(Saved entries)
---
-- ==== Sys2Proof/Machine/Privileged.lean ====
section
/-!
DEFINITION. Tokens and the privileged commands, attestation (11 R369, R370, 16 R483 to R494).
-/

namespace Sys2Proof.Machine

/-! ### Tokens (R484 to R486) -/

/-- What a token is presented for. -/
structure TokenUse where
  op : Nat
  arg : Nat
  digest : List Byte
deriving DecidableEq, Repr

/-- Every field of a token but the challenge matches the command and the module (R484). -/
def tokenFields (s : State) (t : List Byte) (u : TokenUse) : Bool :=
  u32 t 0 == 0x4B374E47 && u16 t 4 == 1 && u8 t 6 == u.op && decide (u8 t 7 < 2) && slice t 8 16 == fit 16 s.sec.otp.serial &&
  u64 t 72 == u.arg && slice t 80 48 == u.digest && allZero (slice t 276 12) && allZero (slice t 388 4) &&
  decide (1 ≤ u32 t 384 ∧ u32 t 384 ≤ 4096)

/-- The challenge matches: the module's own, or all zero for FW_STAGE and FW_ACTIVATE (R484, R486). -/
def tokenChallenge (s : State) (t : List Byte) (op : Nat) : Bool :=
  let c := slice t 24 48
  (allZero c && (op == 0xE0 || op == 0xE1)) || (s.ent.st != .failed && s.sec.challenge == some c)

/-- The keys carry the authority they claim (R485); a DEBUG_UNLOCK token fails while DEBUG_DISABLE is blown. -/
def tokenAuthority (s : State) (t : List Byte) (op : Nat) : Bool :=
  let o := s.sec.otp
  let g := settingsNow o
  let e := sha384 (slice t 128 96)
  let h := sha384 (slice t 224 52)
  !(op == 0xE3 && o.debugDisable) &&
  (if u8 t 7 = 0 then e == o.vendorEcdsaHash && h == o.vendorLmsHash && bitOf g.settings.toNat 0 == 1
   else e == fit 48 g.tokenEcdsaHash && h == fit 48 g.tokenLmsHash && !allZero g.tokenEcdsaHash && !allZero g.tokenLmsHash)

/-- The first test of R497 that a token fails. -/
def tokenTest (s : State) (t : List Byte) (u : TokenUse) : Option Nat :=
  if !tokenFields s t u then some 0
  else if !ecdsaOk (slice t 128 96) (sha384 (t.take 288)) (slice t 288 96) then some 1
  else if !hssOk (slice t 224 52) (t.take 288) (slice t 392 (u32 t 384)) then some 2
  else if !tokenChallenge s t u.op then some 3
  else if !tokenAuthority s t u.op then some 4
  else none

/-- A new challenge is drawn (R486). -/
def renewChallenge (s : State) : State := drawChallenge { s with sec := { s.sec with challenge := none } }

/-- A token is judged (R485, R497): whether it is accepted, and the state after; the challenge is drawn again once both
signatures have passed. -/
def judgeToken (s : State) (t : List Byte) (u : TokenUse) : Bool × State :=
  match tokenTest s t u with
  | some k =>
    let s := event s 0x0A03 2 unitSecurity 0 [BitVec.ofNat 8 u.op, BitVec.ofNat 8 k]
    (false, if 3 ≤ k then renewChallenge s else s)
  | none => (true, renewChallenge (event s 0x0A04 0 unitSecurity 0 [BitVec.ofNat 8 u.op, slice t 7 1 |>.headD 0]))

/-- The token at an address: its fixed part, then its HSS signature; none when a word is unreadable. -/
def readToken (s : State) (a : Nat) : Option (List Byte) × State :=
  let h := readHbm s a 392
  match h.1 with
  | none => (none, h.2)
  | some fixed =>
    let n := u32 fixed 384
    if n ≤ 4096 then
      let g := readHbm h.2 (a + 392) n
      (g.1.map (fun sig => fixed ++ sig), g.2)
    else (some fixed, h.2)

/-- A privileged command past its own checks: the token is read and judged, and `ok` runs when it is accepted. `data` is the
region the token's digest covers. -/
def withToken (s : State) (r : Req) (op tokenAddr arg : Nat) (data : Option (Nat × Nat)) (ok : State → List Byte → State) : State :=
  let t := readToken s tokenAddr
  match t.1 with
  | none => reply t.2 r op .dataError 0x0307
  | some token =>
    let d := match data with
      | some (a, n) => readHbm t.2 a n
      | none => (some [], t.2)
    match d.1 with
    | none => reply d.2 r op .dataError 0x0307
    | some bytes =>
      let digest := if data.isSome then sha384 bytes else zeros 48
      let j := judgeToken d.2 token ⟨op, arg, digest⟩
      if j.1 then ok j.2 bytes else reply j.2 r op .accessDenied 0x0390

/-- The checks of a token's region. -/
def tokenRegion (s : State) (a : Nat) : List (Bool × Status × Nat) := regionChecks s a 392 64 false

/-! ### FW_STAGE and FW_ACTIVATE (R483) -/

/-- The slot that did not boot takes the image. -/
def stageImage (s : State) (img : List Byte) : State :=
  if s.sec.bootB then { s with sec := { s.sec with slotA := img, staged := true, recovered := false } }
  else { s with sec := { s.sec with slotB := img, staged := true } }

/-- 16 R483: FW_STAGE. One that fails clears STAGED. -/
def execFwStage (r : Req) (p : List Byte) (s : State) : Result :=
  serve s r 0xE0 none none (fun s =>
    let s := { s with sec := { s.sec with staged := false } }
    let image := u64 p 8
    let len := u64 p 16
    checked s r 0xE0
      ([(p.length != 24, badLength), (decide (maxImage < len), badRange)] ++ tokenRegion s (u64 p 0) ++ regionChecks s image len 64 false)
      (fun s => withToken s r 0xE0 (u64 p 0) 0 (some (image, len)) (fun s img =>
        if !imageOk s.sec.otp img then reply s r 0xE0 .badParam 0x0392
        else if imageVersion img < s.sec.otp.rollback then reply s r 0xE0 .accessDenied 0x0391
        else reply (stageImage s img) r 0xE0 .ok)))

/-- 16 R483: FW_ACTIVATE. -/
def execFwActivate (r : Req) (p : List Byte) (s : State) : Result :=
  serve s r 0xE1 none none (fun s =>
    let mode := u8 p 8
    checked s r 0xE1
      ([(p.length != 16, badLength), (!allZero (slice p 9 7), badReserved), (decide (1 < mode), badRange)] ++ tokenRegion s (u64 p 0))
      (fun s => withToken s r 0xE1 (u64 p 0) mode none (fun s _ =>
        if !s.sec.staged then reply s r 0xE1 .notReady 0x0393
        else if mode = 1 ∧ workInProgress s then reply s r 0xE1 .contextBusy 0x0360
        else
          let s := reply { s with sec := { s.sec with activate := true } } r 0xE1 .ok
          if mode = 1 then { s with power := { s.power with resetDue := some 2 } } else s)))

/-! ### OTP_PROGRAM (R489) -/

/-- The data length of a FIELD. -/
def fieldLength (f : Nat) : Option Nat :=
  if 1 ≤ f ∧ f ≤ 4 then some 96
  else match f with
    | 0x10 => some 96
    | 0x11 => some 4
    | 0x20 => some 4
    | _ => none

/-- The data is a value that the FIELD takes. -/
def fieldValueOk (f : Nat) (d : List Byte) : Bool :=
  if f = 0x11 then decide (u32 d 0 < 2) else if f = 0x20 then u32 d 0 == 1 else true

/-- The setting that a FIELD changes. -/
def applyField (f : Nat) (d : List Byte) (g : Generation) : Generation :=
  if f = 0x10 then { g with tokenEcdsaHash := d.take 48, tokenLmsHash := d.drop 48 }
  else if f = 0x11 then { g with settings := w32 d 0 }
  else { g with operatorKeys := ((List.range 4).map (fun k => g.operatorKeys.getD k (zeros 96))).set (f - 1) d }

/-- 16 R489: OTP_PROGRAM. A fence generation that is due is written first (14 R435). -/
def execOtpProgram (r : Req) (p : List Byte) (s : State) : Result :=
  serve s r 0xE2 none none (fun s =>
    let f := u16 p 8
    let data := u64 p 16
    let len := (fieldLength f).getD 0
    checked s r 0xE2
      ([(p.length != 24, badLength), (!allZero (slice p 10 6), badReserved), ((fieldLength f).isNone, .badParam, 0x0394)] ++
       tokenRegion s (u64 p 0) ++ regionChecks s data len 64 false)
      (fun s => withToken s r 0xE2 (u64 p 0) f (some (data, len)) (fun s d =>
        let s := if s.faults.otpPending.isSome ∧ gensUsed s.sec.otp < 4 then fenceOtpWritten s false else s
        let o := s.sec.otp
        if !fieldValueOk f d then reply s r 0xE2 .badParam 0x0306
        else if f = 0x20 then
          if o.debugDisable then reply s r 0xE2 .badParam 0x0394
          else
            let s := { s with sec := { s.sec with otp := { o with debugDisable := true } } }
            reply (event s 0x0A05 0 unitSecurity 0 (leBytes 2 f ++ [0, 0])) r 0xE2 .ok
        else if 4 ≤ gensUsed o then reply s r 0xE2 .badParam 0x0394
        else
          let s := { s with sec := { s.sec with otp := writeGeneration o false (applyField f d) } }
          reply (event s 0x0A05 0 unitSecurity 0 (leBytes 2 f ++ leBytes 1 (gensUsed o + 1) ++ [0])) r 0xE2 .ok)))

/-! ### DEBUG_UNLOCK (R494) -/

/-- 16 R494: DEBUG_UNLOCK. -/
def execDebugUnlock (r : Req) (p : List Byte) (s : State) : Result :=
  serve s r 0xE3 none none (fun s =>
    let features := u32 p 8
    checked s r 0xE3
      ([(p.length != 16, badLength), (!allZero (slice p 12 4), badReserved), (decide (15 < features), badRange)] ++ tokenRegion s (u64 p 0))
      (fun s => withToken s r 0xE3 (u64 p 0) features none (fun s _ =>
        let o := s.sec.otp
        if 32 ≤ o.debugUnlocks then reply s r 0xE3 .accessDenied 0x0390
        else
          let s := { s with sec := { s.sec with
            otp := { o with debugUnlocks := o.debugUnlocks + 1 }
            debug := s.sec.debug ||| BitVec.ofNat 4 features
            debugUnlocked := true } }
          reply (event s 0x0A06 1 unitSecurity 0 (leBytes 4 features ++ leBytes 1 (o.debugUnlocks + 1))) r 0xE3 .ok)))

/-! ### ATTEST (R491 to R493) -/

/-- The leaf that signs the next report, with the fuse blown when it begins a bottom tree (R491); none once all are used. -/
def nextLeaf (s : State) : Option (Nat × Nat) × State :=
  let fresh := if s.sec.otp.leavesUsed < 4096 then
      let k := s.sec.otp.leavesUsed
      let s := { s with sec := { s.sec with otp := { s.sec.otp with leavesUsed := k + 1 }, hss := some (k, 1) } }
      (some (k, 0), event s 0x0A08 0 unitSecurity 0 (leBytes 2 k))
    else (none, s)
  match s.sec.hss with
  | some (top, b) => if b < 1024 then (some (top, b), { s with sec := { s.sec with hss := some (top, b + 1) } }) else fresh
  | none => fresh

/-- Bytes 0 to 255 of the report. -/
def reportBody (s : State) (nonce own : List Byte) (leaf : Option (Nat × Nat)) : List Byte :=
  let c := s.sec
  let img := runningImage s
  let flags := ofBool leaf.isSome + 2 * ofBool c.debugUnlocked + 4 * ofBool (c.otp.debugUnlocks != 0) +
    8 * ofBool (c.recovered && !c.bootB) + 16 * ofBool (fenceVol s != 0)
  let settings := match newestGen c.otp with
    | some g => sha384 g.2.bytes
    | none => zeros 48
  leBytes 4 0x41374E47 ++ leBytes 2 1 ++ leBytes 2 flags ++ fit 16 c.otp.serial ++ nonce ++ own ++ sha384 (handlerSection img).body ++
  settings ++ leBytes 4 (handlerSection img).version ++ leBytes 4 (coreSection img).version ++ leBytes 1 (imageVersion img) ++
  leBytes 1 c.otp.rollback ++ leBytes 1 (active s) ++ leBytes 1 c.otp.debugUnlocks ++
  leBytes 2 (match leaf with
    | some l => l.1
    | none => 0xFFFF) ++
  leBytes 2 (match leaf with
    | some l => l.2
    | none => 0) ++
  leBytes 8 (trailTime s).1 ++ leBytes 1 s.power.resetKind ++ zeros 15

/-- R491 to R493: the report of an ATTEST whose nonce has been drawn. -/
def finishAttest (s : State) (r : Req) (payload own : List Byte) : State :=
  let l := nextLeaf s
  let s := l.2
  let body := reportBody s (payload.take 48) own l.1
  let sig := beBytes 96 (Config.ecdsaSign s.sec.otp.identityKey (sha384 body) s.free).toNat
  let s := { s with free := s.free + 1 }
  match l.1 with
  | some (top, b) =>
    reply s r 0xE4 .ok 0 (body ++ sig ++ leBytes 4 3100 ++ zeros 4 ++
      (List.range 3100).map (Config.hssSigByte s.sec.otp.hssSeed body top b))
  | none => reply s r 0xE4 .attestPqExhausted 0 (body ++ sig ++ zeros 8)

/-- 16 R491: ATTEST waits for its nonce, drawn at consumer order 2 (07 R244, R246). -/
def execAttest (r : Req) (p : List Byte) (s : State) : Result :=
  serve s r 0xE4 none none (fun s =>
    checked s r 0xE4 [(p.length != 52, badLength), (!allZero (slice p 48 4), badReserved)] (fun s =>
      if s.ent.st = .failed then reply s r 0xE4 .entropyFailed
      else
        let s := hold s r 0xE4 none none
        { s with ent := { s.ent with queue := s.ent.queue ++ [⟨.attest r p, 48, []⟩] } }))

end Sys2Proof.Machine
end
---
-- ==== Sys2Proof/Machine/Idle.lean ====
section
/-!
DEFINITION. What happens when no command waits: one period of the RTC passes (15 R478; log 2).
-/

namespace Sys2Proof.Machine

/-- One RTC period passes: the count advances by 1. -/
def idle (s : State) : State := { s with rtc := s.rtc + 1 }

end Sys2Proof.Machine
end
---
◆ Task item: Which lines run from the one holding "debugUnlocked := true" through the one holding "let k := s.sec.otp.leavesUsed" in the records above? Repeat them exactly, both included, and nothing more.

◆ Response:
            debugUnlocked := true } }
          reply (event s 0x0A06 1 unitSecurity 0 (leBytes 4 features ++ leBytes 1 (o.debugUnlocks + 1))) r 0xE3 .ok)))

/-! ### ATTEST (R491 to R493) -/

/-- The leaf that signs the next report, with the fuse blown when it begins a bottom tree (R491); none once all are used. -/
def nextLeaf (s : State) : Option (Nat × Nat) × State :=
  let fresh := if s.sec.otp.leavesUsed < 4096 then
      let k := s.sec.otp.leavesUsed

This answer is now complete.